- _ASSIGNMENT_
Using the records below, quote only the span that opens with the line containing "weprot1 := if s.lkBank" and closes with the line containing "target bit already", exactly and inclusively.

[Stored items]

____________

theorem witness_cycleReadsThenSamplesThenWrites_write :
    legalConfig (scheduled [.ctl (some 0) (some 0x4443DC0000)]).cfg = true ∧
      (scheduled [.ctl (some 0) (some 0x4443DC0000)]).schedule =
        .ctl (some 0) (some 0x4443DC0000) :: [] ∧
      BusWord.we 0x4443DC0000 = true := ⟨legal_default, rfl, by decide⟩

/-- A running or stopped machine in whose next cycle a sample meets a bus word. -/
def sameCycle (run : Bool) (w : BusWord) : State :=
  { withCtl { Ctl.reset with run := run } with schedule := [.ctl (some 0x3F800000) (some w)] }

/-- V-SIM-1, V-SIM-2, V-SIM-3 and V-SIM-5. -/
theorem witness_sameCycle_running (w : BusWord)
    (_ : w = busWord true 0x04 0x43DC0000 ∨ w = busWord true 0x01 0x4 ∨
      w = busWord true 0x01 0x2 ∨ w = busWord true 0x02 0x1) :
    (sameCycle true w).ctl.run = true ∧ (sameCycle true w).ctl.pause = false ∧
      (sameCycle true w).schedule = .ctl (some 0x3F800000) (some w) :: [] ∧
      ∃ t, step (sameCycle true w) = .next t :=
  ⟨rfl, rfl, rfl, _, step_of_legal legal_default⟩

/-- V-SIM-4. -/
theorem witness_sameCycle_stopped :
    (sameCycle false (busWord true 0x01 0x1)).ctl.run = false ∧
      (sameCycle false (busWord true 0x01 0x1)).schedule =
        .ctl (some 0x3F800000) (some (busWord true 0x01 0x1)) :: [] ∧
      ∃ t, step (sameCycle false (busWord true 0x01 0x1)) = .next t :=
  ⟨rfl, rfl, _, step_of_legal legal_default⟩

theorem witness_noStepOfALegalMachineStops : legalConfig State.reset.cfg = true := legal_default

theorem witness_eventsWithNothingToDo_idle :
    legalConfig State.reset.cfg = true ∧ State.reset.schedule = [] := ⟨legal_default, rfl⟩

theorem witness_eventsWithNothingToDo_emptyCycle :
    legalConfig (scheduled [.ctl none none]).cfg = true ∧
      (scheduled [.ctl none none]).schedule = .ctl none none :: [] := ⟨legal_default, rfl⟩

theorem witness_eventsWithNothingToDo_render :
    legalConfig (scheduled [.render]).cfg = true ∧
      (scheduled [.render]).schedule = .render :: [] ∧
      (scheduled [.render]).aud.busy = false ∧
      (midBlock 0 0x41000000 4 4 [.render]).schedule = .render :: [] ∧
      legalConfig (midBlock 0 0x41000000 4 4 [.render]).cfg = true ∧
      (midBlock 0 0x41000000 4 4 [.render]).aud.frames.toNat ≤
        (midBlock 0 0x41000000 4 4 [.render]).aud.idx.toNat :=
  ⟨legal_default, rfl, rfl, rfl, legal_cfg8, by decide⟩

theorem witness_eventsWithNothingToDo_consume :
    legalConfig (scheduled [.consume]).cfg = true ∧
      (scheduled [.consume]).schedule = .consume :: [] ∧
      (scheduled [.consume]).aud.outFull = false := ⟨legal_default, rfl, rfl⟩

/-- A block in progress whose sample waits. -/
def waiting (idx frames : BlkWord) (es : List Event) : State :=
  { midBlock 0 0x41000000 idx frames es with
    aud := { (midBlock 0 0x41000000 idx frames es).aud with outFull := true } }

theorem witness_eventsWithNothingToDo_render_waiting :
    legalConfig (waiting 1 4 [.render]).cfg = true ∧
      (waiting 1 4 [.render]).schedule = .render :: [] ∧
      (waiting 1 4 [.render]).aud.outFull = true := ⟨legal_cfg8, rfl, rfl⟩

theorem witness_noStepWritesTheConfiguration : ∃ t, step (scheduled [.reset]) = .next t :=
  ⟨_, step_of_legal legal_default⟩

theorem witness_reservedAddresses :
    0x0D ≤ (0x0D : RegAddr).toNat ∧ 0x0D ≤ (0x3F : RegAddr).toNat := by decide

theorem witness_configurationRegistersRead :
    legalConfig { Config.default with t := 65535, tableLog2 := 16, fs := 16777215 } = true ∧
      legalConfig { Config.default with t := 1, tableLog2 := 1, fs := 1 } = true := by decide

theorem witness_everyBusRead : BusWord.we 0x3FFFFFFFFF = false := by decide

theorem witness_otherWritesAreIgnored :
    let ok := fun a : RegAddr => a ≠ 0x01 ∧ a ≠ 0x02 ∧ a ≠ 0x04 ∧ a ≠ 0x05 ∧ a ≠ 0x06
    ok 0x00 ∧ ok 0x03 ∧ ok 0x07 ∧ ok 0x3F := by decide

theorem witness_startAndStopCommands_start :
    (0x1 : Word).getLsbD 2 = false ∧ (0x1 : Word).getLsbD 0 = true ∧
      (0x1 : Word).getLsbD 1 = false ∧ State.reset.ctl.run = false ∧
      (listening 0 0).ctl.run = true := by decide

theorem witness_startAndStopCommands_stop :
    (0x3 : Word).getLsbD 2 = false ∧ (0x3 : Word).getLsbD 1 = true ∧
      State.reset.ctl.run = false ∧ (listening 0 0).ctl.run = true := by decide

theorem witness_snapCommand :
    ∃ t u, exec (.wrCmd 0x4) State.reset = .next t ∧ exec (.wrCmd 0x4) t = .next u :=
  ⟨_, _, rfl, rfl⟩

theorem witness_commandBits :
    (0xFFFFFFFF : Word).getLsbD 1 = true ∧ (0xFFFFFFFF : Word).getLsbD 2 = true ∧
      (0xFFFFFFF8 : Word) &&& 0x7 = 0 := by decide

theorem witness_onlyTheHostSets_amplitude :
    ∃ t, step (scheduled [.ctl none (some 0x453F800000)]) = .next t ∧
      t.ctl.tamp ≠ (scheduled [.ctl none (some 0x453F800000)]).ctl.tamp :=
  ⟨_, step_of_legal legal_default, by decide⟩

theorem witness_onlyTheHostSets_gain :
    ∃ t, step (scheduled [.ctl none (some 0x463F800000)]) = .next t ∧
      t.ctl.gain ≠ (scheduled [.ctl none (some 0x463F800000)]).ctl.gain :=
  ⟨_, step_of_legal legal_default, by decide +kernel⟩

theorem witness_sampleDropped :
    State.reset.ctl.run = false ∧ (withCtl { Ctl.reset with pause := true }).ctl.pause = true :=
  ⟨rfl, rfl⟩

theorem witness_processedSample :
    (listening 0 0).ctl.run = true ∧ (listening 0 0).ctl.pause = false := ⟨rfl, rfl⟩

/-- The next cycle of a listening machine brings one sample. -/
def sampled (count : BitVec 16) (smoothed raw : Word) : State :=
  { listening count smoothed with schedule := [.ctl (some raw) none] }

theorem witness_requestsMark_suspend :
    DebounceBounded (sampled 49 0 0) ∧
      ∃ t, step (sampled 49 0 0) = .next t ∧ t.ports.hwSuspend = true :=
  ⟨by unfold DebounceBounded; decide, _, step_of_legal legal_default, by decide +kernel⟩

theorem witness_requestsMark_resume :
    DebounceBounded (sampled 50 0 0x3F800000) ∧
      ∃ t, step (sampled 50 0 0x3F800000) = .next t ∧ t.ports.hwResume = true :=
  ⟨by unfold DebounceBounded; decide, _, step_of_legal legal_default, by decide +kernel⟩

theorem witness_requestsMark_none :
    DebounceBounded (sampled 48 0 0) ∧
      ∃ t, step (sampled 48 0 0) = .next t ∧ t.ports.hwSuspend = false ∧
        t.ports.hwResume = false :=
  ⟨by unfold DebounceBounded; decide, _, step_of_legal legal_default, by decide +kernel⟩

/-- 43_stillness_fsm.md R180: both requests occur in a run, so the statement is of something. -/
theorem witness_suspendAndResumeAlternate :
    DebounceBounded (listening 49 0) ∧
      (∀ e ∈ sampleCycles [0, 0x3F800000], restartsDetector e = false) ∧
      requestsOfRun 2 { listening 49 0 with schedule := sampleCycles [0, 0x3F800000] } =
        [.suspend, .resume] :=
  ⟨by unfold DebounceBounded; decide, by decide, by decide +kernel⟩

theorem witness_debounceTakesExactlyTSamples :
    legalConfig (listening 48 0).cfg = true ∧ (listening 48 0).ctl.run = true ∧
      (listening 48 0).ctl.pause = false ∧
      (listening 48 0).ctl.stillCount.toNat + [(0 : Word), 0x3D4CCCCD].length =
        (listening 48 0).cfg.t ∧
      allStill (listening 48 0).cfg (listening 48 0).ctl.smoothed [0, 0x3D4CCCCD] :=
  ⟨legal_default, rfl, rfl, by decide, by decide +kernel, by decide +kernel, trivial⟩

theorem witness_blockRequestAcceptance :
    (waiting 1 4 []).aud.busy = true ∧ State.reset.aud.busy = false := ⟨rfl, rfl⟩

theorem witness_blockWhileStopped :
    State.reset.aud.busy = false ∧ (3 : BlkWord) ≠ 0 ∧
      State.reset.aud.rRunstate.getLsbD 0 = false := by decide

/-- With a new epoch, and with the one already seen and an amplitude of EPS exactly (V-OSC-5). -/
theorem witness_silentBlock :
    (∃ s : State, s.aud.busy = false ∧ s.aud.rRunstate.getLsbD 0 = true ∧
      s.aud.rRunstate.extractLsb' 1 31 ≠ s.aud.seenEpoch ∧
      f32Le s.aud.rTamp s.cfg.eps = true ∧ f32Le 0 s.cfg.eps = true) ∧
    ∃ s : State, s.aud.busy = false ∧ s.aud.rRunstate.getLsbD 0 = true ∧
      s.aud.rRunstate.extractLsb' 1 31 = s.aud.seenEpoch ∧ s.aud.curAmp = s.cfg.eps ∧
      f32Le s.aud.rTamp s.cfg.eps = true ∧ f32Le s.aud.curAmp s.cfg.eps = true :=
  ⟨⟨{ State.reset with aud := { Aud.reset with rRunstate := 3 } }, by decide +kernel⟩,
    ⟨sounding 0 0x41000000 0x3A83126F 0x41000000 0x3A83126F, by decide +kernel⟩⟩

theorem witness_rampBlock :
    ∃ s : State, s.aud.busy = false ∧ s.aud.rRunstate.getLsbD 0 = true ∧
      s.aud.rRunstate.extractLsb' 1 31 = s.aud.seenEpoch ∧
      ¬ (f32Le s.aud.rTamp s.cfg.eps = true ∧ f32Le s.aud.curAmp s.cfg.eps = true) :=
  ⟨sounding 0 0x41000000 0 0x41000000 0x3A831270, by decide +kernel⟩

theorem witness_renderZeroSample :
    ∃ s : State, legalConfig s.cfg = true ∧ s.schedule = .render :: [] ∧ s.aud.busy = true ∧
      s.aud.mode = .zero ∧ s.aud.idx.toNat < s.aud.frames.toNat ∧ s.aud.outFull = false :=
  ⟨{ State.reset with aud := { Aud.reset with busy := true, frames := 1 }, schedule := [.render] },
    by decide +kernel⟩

____________

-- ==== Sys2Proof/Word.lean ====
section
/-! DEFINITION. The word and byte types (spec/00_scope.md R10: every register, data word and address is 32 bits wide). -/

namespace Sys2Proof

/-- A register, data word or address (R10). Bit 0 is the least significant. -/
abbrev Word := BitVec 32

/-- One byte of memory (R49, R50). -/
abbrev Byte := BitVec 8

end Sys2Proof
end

____________

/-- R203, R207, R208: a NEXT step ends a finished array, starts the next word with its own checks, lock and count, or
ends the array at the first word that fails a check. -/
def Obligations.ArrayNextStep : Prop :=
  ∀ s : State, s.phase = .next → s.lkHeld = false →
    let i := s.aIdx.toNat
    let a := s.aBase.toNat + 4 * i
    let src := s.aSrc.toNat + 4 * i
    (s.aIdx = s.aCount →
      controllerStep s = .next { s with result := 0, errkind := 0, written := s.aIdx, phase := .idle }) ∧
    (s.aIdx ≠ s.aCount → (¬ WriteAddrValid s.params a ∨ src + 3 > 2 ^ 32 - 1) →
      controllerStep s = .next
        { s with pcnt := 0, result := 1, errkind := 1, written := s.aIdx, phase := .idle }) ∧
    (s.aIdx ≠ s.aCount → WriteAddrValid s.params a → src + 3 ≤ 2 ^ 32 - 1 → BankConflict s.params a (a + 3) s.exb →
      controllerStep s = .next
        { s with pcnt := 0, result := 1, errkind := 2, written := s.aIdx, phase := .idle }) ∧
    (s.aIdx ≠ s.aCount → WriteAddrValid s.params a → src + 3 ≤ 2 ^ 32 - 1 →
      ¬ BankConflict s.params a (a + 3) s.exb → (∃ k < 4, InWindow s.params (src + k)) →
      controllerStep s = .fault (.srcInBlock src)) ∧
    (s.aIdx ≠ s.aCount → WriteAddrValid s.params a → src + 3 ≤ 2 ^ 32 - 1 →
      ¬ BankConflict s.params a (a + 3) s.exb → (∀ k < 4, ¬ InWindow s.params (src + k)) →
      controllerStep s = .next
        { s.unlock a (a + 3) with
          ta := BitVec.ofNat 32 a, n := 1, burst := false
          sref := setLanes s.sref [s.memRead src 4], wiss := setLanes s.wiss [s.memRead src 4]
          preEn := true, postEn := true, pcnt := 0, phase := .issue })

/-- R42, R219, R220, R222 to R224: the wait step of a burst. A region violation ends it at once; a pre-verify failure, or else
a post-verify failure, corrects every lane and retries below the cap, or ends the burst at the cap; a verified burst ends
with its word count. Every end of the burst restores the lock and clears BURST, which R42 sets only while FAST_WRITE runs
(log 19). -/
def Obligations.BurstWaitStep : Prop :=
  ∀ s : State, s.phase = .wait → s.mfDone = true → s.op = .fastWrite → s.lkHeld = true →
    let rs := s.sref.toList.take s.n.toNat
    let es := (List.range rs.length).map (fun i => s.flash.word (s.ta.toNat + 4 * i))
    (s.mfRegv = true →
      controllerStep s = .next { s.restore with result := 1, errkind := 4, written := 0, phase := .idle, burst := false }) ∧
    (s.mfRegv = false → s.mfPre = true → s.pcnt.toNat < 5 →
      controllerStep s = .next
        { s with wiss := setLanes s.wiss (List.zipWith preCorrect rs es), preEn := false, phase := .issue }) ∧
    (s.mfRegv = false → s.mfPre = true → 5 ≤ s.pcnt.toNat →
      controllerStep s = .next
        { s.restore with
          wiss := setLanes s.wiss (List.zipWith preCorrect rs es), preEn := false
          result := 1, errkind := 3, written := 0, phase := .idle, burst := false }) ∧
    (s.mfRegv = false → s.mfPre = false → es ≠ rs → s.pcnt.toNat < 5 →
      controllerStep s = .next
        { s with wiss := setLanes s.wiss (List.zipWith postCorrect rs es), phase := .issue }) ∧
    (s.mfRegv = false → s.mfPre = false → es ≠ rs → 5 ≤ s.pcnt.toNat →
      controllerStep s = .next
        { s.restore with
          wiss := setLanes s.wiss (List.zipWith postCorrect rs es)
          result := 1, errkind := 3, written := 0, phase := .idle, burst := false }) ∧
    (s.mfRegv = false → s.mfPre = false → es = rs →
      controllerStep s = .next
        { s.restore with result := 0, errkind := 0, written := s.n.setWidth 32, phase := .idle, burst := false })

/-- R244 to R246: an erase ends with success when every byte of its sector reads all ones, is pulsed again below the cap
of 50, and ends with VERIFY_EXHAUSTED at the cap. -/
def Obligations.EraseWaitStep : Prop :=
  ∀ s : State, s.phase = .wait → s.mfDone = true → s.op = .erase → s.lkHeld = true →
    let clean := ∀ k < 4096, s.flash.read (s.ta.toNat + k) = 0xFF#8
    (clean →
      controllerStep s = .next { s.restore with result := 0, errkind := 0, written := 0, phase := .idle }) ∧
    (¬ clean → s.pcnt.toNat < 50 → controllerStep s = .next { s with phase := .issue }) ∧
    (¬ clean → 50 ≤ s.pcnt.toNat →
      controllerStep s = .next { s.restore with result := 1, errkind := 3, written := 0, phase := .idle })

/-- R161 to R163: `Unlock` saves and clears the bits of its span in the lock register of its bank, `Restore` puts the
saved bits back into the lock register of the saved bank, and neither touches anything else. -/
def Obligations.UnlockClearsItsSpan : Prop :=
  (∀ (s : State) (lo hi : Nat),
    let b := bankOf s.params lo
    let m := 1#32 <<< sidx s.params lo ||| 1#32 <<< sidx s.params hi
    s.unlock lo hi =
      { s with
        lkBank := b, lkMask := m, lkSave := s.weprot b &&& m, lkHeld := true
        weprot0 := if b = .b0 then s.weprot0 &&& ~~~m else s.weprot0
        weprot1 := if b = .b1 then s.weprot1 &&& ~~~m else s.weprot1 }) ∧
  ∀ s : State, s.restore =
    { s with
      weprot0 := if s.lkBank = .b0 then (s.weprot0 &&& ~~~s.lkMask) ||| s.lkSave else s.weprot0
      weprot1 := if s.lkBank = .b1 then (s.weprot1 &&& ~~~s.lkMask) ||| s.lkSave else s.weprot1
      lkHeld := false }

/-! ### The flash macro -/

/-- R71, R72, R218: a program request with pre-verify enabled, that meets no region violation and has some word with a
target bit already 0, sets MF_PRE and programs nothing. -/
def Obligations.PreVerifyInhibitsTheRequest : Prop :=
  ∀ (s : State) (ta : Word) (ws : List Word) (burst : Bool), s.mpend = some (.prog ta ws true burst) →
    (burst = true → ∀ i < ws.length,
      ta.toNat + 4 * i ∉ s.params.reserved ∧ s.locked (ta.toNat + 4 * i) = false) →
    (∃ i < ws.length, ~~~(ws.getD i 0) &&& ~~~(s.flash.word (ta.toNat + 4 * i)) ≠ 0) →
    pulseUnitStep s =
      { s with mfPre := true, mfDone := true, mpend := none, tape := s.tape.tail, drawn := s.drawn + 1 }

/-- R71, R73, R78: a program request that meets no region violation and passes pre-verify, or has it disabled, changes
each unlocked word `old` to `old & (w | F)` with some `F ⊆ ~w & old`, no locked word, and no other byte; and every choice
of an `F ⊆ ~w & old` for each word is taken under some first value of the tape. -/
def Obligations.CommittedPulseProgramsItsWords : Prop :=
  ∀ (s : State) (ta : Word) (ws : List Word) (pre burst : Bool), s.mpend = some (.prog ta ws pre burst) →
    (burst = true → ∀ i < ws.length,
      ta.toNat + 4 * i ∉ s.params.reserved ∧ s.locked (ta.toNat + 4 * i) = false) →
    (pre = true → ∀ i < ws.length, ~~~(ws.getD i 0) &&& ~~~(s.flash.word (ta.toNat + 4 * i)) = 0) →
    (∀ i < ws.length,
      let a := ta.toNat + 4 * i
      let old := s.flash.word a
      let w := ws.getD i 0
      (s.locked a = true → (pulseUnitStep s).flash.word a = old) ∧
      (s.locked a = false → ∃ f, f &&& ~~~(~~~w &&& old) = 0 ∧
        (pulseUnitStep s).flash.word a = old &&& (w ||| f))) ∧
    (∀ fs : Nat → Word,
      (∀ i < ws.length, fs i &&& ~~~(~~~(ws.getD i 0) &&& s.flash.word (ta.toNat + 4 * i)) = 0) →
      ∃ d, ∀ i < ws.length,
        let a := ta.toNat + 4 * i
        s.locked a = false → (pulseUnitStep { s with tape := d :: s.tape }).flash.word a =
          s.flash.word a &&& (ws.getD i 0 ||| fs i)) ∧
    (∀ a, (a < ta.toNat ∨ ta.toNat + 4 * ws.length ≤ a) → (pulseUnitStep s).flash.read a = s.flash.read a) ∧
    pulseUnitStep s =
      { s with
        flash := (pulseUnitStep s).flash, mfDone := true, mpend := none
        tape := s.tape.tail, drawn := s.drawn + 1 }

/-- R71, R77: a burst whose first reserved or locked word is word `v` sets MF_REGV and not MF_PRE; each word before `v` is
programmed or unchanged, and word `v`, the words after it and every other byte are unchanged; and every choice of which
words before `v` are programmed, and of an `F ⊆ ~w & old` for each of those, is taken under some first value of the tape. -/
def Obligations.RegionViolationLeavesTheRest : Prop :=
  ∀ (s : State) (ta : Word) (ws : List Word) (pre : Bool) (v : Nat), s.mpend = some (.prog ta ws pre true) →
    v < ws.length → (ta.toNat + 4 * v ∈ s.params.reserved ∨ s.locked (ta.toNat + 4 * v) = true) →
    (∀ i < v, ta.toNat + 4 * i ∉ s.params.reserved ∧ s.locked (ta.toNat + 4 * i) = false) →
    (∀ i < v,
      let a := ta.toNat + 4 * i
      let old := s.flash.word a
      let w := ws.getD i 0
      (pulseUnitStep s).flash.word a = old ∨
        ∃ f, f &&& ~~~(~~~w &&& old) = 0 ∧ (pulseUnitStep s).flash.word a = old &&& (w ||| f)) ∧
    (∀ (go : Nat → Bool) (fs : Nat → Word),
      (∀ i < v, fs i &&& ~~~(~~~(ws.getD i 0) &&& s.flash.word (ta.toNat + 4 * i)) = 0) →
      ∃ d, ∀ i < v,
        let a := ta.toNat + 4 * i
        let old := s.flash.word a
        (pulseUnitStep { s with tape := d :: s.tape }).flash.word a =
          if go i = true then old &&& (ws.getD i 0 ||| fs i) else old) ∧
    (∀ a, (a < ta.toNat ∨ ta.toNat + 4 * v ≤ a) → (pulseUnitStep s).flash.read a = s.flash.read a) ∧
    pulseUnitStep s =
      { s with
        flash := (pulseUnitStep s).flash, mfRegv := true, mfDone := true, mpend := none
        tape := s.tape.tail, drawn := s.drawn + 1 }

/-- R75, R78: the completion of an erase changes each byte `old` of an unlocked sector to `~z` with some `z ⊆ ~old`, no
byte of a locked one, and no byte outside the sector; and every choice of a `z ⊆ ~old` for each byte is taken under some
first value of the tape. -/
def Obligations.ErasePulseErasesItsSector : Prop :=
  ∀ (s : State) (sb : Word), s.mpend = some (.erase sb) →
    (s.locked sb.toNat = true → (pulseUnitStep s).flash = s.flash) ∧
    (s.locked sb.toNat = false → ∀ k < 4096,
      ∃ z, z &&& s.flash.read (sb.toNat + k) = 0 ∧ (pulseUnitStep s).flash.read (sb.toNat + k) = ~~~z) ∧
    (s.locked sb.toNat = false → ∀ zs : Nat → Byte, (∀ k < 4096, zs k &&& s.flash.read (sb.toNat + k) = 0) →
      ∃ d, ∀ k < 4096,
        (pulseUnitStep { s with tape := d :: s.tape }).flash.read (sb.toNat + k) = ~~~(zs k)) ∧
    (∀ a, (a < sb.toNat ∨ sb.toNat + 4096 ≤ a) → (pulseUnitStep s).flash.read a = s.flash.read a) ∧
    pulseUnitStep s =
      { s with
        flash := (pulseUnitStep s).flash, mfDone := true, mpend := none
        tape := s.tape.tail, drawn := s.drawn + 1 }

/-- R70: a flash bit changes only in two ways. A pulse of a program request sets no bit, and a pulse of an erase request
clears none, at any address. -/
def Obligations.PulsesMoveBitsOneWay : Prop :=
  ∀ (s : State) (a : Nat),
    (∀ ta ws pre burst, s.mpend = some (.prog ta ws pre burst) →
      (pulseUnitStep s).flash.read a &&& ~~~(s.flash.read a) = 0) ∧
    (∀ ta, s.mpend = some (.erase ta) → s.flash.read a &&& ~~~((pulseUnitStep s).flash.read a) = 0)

____________

- _ANSWER TO THIS EXERCISE_
      weprot1 := if s.lkBank = .b1 then (s.weprot1 &&& ~~~s.lkMask) ||| s.lkSave else s.weprot1
      lkHeld := false }

/-! ### The flash macro -/

/-- R71, R72, R218: a program request with pre-verify enabled, that meets no region violation and has some word with a
target bit already 0, sets MF_PRE and programs nothing. -/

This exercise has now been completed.